- - Tuesday, October 18, 2016



By Alona Frankel

Translated by Sondra Silverston

Indiana University Press, $25, 259 pages, illustrated

Reading this searing account of a hydra-headedly horrible childhood endured by Polish-born Israeli children’s writer Alona Frankel reminds one just how complex that loaded term “Holocaust survivor” is. Mrs. Frankel’s devastatingly frank autobiography has been compared to “The Diary of Anne Frank” and to the writings of Primo Levi, but, of course, they both were inmates of Auschwitz, a fate avoided by the eponymous “Girl.” Yet after finishing her account of the travails — and this word seems woefully inadequate to describe what she went through — saying that she was lucky compared to them somehow sticks in one’s throat.

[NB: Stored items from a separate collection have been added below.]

-- ==== Sys2Proof/Machine/Step.lean ====
section
/-! DEFINITION. The step: the host's oldest pending move, else a step of an engine. -/

namespace Sys2Proof.Machine

/-- One step of the machine. -/
def step (s : State) : Host.Outcome State Fault Refusal :=
  match s.hostq with
  | m :: q => hostStep m (s.setHostq q)
  | [] => freeStep s

/-! ## Placing one instruction -/

/-- HSQD RUNNING in its body on the stream `bytes`, the cursor at `pos`, `cnt` bits left in `buf`. -/
def hsqdAt (h : Hsqd) (bytes : List Byte) (pos : Nat) (buf : Half) (cnt : Nat) : Hsqd :=
  { h with
    st := .launched, ibuf := Memory.ofBytes 0 bytes, inLen := bytes.length, pos := pos, bitbuf := buf,
    bitcnt := cnt, phase := .body, pfx := none }

/-- IMGD RUNNING in a phase, on a payload whose one part is `bytes`, at address 4. -/
def imgdAt (m : Imgd) (bytes : List Byte) (phase : ImgdPhase) : Imgd :=
  { m with
    st := .launched, pbuf := Memory.ofBytes 0 ([2, 0, 2, 0] ++ bytes), plen := 4 + bytes.length,
    phase := phase, oas := 2, n := 1, abs := [4], i := 0, pstart := 4, pend := 4 + bytes.length, s := 4 }

/-- `s` with the instruction of a table word placed where the very next step fetches it: the engine of
the word's context is RUNNING, its buffer holds the word and its cursor stands at it, and the host lets
that engine step (log 9, log 20). -/
def State.withFetchWord (s : State) (nbits w : Nat) : State :=
  let bytes := tableStream nbits w
  match tableCtx nbits w with
  | some (.operands _) =>
    (s.setHsqd (hsqdAt s.hsqd (tableBytes 8 0 ++ bytes) 8 (BitVec.ofNat 16 w) 16)).setHostq [.run .hsqd]
  | some .iw => (s.setHsqd (hsqdAt s.hsqd (tableBytes 6 0 ++ bytes) 6 0 0)).setHostq [.run .hsqd]
  | some .hdr =>
    (s.setHsqd { hsqdAt s.hsqd bytes 0 0 0 with phase := .header }).setHostq [.run .hsqd]
  | some .pal =>
    (s.setImgd
      { imgdAt s.imgd [] .palette with
        pbuf := Memory.ofBytes 0 (tableBytes 2 (2 + bytes.length) ++ bytes), plen := 2 + bytes.length,
        oas := BitVec.ofNat 16 (2 + bytes.length), pcur := 2 }).setHostq [.run .imgd]
  | some .part => (s.setImgd (imgdAt s.imgd bytes .header)).setHostq [.run .imgd]
  | some .rle =>
    (s.setImgd
      { imgdAt s.imgd bytes .runs with
        comp := true, width := 4, height := 1, y := 0, x := 0, lineRemain := 4,
        pixels := [none, none, none, none] }).setHostq [.run .imgd]
  | some (.char _) =>
    (s.setTxtp
      { s.txtp with
        st := .launched, pbuf := Memory.ofBytes 0 ([4, 0, 5, 0] ++ bytes), plen := 4 + bytes.length,
        charset := [], phase := .raw, ibs := 4, n := 2, addr := [4, 5], i := 0, sstart := 4, send := 5,
        c := 4, rawText := [] }).setHostq [.run .txtp]
  | _ => s

end Sys2Proof.Machine
end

For the madness that swept over so much of Europe in the early 1940s and hit this author’s native land so especially hard brought many varieties of suffering, not all of them limited to death camps. This is not one of those books which celebrate the good Samaritans who provided the pitifully few points of light in a dark time. The greedy Polish woman who agreed to shelter the 2-year-old girl (pretending she was not Jewish) did so only for the money and when that ran out, turned her over to the household which had “kindly” agreed to harbor her parents but only without their child.

Life in the home of “Mr. Juzef Juzak, carpenter and alcoholic,” as Mrs. Frankel drily describes him, was in some ways being cast out of the frying pan into fire after her former protector “shoved me hard over the threshold”:

“They were always with me. The lice, my lice … When Hania Semeret took me out of the village where I was hiding, pretending to be a Christian child, and dumped me at my parents’ hiding place, I learned for the first time the difference between head lice and clothes lice — an important and meaningful difference.”

Yet even at her tender age, this girl, to whom “everything was natural. Sleeping on straw in a coffin that was a bench by day and a bed by night,” knew she might have been worse off than she was in her pitiable state:

“Hania Semeret had wanted to get rid of me for a long time, but even so, she didn’t throw me onto the street like she did Daniel, the sweet boy she had left at the ghetto gate after his parents were murdered in an AKTION and there was no one to keep him in the village.”

Just as in Dante’s “Inferno,” there were circles in this hell on earth.

Not all the villains in Mrs. Frankel’s tale of woe are Nazis, Christians. The wealthy Jewish family who briefly take her in are cruel to her and the orphanage where they dump her is awful. With characteristic understatement, she writes, “war isn’t healthy for children.” But perhaps the key to preventing her spirit from being quenched is not just her acceptance of how dreadful her circumstances are but, in some deep sense, not merely acknowledging but actually embracing their awfulness. After describing the crumbling clothes the wealthy family made her wear when there were many perfectly whole untouched ones in the house, she writes:

“The rags continued to disintegrate on me, and the rolled-up sleeves of the scratchy wool jacket continued to weigh heavily on my wrists. They weigh heavily on me to this very day.”

One of the qualities that makes this book so remarkable is its author’s honesty, her remembrance of terrible things past which, despite everything, did not destroy her.

Even after the war ended with the defeat of Nazi Germany, things continued to be tough for the young Alona. There is not the space here to go into all the hardships that befell her. Suffice it to say that being reunited with her beloved parents helped her beyond measure. She clung to books and other objects for much-needed comfort, but most of all to her mother and father: That the trio had managed to survive at all was a blessing all too rare in the grim time and place where fate had consigned them.

The real miracle shining from Mrs. Frankel’s terrible story is that she not only survived, but that her spirit was not crushed by the horrendous experiences she had lived through. Useless to pretend that it was not affected, but the extraordinary success of her life in Israel — a husband, two children, and writing a staggering 50 books — shows that its flame burned brightly. And it should be said that the new state of Israel, where she arrived in December 1949 when it was little more than 18 months old, provided the necessary oxygenation for that torch and the girl, (still only 12 years old by the calendar if not by experiential time) who would now be able to hold it — and herself — proudly high.

Martin Rubin is a writer and critic in Pasadena, Calif.